Below are entries; count the lines among them that contain the word "blank", and give only the count.
--- Task data Enclosed Below ---
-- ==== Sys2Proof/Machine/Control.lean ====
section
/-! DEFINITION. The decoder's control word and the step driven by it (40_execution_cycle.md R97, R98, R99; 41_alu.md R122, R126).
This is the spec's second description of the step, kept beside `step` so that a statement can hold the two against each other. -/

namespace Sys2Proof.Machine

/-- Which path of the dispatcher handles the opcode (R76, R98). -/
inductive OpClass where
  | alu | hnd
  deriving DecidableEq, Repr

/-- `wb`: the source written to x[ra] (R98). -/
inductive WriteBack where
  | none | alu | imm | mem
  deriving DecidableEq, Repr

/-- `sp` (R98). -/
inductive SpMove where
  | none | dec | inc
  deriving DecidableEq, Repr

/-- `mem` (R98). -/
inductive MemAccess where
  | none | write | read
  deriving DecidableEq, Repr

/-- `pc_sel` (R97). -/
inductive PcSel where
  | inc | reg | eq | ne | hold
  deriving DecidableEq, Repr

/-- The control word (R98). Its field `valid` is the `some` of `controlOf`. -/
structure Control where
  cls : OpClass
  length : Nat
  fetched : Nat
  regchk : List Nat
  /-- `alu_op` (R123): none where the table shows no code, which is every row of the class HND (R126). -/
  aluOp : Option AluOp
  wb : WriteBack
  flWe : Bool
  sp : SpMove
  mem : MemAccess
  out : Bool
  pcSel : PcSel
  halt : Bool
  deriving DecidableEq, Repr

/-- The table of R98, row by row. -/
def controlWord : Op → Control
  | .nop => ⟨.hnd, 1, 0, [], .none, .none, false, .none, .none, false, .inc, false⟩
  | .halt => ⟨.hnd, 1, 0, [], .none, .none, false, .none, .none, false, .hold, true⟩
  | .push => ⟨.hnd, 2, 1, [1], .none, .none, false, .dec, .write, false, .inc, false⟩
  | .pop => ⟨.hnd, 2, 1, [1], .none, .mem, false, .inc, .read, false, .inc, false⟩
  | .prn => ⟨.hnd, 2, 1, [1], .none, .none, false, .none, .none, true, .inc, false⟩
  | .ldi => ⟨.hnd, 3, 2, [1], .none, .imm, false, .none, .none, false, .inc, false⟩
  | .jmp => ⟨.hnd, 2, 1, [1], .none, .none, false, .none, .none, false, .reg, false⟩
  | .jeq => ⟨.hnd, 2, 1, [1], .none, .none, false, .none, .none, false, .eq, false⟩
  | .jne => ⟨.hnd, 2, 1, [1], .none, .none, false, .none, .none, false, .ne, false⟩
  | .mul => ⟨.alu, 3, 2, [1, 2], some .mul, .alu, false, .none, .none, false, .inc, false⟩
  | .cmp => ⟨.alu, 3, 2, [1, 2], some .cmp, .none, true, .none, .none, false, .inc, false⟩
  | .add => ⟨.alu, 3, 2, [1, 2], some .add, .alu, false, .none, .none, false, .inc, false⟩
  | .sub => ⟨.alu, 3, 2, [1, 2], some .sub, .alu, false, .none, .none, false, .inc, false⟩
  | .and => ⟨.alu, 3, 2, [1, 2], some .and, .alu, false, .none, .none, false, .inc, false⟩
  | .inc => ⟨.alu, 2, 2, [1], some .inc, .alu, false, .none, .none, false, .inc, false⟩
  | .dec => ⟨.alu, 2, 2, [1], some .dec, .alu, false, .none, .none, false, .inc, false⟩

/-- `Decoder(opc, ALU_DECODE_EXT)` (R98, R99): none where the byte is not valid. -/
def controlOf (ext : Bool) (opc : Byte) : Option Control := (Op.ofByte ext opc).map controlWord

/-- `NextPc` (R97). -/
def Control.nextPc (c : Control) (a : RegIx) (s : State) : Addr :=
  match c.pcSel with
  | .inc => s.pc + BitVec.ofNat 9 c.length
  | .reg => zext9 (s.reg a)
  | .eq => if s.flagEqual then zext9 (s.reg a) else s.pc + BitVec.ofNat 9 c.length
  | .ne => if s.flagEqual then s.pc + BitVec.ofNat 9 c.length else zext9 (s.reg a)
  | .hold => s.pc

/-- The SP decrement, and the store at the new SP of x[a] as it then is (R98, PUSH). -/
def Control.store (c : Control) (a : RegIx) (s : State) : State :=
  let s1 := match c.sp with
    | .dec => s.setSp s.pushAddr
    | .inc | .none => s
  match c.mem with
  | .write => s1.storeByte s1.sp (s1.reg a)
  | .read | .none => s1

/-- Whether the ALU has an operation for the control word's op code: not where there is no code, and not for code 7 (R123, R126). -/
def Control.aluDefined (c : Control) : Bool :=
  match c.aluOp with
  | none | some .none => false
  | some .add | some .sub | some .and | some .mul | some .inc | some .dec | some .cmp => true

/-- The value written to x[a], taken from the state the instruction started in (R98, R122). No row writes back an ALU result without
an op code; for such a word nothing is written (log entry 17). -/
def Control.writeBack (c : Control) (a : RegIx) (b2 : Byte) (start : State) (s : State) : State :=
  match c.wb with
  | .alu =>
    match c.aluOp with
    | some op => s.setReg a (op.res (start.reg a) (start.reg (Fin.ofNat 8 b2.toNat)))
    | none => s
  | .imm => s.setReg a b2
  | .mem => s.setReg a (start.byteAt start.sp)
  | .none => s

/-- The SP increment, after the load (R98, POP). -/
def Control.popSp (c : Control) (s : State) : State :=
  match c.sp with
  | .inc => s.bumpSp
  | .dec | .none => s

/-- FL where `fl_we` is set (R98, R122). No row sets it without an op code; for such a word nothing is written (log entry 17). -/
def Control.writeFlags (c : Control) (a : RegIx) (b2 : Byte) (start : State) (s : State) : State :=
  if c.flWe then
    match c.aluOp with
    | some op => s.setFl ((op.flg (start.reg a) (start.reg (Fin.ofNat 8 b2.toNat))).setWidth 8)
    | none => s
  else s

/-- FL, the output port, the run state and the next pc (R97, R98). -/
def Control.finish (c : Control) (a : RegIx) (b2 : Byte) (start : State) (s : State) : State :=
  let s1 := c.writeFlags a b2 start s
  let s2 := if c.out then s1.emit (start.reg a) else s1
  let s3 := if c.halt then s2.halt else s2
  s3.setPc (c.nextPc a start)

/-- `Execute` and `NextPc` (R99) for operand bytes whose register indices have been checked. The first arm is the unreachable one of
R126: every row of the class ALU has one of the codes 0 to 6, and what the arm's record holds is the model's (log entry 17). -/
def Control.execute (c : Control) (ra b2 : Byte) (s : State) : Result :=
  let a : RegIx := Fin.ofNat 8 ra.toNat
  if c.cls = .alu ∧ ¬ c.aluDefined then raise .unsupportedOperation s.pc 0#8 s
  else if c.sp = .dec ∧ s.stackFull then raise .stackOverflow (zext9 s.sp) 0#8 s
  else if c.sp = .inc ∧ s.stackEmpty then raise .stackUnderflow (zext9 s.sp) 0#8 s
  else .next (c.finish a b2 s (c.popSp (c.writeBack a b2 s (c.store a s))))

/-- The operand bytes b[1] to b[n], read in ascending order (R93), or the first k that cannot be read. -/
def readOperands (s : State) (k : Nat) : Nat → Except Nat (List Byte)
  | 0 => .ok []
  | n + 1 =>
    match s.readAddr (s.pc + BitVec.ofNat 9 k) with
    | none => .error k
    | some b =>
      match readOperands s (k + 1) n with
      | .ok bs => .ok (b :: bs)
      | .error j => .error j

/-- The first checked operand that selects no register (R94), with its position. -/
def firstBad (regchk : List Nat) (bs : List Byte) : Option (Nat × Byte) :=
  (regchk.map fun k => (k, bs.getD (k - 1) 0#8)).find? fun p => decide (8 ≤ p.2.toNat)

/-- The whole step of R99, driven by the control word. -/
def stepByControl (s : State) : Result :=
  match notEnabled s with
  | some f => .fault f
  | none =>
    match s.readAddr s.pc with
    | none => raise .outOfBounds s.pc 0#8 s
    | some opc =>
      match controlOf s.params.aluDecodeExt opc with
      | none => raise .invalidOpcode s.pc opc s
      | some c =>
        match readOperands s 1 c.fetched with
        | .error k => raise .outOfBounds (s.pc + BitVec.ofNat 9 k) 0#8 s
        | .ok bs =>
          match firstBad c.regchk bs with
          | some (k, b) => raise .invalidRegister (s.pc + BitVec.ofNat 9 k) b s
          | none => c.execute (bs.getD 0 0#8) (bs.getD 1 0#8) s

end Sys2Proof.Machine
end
--- End of Enclosed Task data ---
--- Task data Enclosed Below ---
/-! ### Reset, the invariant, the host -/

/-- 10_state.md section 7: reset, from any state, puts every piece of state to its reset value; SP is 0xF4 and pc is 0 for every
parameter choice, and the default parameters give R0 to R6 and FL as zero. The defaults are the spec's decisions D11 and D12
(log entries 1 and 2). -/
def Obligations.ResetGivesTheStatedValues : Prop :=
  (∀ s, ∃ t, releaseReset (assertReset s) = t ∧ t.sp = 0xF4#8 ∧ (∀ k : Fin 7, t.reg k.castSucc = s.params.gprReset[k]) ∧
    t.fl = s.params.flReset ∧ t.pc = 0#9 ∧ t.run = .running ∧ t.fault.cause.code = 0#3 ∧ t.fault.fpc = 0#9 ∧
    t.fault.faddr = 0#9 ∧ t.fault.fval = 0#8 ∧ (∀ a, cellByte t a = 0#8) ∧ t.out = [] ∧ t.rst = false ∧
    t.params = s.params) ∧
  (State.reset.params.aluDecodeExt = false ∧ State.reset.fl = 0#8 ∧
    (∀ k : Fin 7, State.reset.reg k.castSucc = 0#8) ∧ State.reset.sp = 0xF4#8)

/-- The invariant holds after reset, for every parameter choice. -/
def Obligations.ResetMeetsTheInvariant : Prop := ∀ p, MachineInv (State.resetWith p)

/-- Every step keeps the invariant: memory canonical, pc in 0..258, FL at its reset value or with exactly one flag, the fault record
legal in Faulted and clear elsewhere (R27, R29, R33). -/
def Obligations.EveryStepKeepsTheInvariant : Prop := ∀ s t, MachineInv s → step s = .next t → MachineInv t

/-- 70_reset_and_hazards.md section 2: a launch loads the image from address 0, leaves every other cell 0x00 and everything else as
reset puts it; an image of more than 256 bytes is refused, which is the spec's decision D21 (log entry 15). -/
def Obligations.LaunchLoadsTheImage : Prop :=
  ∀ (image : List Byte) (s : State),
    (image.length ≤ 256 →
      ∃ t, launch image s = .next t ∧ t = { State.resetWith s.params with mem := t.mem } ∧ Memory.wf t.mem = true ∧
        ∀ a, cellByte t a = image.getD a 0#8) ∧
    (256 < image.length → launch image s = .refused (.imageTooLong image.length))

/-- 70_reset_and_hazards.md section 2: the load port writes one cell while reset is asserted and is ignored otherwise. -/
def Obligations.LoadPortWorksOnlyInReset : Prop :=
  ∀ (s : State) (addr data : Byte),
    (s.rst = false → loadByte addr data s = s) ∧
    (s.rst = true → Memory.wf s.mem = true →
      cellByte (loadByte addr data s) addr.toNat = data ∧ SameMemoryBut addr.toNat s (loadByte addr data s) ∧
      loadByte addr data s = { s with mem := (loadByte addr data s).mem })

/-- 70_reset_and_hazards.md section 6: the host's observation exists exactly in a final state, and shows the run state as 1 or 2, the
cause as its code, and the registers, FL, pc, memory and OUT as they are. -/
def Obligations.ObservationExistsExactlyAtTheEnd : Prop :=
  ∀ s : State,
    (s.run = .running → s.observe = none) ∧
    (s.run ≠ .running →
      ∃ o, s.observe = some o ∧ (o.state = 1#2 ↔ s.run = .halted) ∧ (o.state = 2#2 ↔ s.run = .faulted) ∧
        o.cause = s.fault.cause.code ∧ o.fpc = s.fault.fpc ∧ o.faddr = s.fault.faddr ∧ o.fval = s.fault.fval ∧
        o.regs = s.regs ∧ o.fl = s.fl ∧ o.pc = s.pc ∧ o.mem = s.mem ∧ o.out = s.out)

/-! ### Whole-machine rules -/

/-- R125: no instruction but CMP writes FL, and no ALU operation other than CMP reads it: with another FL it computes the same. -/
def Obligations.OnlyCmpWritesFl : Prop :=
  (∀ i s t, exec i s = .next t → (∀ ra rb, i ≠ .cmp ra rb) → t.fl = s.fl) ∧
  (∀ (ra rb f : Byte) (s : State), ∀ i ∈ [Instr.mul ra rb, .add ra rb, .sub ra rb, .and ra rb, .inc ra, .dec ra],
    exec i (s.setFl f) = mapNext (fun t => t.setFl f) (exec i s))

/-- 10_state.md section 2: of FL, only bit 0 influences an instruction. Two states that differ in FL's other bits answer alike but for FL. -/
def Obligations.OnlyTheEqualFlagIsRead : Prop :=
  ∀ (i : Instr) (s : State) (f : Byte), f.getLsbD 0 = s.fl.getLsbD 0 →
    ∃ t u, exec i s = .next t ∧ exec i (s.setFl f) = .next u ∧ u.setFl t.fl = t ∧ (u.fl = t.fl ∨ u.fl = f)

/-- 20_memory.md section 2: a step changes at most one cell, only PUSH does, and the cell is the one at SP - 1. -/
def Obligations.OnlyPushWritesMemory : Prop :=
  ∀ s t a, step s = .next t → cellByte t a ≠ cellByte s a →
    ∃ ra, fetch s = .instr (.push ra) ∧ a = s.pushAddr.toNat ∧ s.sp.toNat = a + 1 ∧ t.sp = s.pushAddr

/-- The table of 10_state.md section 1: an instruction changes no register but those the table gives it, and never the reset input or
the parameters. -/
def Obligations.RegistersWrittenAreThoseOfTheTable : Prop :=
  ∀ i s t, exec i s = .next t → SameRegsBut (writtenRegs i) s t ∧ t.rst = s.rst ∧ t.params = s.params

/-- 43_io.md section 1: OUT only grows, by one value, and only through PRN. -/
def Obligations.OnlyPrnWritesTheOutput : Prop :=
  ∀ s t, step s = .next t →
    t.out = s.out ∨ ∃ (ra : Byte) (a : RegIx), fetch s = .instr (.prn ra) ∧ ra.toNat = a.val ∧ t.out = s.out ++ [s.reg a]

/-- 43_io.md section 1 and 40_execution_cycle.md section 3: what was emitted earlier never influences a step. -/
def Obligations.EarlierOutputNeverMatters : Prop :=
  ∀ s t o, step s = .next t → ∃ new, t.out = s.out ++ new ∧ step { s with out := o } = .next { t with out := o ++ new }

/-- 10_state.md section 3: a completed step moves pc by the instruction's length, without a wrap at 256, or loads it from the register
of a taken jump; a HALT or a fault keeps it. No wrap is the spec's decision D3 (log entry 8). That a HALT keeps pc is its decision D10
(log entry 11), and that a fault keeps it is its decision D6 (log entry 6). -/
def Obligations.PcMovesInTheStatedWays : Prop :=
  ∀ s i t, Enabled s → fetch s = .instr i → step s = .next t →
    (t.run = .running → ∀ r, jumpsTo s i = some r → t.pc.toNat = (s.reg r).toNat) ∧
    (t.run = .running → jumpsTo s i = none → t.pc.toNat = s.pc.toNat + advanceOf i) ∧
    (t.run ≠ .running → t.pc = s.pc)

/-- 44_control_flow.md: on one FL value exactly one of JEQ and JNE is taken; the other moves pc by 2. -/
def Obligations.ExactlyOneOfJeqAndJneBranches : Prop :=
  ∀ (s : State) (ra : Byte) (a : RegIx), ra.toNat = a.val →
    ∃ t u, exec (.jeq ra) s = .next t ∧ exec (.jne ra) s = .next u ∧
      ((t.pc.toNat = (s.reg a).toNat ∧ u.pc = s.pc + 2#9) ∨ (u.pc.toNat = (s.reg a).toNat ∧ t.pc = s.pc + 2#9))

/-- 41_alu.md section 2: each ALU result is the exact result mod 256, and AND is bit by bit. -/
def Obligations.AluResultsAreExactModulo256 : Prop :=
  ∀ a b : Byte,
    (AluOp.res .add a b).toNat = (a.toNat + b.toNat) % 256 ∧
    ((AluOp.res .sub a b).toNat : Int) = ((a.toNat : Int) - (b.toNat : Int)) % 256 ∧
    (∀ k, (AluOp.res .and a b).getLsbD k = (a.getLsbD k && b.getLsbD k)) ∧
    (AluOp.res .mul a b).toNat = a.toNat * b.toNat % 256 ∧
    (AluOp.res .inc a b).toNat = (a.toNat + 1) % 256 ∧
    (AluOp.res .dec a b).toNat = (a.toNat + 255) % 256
--- End of Enclosed Task data ---
--- Task data Enclosed Below ---
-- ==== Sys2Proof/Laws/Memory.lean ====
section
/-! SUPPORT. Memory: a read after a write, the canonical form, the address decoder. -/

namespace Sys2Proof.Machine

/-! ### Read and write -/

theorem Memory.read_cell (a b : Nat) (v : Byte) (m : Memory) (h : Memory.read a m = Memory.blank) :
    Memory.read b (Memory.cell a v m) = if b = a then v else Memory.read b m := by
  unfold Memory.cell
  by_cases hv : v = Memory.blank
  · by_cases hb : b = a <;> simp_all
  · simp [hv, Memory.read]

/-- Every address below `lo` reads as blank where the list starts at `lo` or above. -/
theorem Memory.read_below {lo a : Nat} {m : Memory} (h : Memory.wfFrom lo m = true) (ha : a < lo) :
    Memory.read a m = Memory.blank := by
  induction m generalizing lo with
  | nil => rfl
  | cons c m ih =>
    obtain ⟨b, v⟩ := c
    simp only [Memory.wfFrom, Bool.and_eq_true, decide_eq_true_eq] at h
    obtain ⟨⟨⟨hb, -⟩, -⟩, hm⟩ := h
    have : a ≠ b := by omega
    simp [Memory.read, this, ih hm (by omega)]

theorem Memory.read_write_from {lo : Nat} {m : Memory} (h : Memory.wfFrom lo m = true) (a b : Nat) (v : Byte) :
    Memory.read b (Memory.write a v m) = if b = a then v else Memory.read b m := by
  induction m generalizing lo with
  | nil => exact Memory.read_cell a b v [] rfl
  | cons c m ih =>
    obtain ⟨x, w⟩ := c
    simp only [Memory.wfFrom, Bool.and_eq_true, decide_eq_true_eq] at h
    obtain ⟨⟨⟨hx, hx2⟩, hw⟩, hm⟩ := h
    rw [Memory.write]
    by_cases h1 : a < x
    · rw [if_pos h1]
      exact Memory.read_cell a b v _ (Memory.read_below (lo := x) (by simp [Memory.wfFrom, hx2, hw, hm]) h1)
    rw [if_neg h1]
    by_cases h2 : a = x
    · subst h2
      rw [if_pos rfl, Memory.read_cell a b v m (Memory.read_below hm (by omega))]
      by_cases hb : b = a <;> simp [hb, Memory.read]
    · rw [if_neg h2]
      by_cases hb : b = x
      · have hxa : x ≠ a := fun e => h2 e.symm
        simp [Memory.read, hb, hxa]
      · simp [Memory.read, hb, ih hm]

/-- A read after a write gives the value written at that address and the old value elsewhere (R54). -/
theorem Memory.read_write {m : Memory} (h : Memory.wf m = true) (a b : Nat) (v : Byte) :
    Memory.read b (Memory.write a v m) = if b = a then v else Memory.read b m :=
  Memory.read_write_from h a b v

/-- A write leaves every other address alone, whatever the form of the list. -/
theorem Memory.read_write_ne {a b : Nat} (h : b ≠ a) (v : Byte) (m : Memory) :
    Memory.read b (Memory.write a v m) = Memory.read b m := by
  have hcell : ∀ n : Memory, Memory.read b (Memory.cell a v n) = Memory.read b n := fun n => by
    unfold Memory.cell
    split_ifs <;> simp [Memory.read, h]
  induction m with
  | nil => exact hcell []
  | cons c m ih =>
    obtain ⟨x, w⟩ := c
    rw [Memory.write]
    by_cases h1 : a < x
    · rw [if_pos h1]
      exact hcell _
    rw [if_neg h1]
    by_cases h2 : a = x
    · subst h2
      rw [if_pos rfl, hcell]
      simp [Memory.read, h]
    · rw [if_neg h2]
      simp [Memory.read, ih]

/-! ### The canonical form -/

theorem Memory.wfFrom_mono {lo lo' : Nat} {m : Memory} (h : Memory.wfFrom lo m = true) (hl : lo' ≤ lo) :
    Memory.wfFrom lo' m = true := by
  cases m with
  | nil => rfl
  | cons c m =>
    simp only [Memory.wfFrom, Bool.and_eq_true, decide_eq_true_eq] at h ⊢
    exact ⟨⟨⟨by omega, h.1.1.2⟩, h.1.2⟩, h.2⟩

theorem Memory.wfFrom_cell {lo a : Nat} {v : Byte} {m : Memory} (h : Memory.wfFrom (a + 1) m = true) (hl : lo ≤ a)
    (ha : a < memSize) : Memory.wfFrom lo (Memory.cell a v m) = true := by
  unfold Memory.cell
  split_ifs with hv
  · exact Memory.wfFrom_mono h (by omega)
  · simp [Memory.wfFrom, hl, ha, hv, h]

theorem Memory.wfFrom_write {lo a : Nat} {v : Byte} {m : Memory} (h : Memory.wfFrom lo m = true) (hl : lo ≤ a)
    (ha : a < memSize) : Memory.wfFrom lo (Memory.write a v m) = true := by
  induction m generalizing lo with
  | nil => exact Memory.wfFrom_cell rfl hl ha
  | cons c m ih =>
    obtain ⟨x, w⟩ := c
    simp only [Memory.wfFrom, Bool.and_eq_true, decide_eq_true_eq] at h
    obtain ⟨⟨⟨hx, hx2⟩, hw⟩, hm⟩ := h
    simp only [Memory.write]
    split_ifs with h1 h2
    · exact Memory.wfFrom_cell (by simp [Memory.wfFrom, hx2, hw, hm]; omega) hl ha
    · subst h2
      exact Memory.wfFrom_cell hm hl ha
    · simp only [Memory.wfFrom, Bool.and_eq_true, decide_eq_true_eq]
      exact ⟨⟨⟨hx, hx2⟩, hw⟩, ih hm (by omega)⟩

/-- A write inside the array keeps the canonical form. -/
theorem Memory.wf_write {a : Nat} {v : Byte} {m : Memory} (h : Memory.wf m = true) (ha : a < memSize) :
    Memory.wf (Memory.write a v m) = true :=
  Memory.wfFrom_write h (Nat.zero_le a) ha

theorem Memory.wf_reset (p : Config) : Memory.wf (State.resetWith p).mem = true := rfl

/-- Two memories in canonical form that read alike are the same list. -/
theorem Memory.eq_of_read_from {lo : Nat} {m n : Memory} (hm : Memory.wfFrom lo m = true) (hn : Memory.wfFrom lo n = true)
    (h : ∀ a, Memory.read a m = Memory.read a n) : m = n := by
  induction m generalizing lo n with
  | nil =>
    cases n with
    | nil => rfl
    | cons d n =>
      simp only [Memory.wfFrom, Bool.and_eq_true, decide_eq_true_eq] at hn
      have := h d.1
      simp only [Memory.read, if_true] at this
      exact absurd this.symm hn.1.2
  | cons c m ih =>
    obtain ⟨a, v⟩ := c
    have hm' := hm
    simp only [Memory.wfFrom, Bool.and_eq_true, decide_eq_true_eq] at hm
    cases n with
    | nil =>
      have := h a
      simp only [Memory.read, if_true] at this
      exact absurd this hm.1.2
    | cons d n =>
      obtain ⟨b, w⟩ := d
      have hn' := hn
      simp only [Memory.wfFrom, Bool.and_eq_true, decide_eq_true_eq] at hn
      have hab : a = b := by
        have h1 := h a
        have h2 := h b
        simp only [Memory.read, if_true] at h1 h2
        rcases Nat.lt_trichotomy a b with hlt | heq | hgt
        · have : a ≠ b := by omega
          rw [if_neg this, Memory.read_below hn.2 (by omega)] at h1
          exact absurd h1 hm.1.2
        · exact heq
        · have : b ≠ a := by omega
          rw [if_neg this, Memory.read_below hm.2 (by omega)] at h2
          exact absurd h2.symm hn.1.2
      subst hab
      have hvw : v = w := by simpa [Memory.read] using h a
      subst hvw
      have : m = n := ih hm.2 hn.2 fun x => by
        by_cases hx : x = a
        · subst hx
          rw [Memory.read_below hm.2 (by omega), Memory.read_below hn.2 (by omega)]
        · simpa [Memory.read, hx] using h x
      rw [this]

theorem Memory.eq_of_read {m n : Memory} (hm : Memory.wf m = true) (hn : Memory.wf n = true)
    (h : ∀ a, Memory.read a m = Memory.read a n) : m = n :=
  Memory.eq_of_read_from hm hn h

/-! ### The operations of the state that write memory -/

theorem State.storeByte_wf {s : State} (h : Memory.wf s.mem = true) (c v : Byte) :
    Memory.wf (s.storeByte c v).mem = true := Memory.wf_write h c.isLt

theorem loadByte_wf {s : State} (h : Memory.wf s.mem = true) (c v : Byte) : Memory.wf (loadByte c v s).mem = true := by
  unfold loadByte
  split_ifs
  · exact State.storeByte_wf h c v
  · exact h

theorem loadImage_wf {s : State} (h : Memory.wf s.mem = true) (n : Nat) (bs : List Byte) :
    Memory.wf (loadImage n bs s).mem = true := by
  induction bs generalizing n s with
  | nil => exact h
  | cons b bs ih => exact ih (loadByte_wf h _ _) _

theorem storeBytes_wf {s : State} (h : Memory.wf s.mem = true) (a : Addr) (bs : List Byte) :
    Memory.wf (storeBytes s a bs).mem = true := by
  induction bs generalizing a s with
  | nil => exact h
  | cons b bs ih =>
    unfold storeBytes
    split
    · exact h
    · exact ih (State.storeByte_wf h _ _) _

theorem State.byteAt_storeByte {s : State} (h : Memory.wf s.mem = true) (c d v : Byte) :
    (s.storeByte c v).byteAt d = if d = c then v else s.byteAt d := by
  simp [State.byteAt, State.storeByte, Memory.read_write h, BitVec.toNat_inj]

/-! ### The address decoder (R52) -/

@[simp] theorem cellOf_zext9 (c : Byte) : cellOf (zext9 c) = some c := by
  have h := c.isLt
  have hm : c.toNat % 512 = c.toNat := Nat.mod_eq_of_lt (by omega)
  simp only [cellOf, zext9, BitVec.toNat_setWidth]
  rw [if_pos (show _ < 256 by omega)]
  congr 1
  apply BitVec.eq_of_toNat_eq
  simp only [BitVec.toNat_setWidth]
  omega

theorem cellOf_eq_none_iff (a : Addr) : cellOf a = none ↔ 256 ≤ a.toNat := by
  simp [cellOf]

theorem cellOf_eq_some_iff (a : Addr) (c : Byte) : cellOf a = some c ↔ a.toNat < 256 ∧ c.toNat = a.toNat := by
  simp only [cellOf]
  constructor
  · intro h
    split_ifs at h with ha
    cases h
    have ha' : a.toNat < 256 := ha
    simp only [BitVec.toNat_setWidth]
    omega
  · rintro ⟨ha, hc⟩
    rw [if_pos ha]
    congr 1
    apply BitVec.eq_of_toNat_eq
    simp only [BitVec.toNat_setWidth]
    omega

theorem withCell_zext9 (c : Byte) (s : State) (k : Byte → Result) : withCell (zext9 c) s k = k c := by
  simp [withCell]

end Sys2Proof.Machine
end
--- End of Enclosed Task data ---
(Response to this task) 4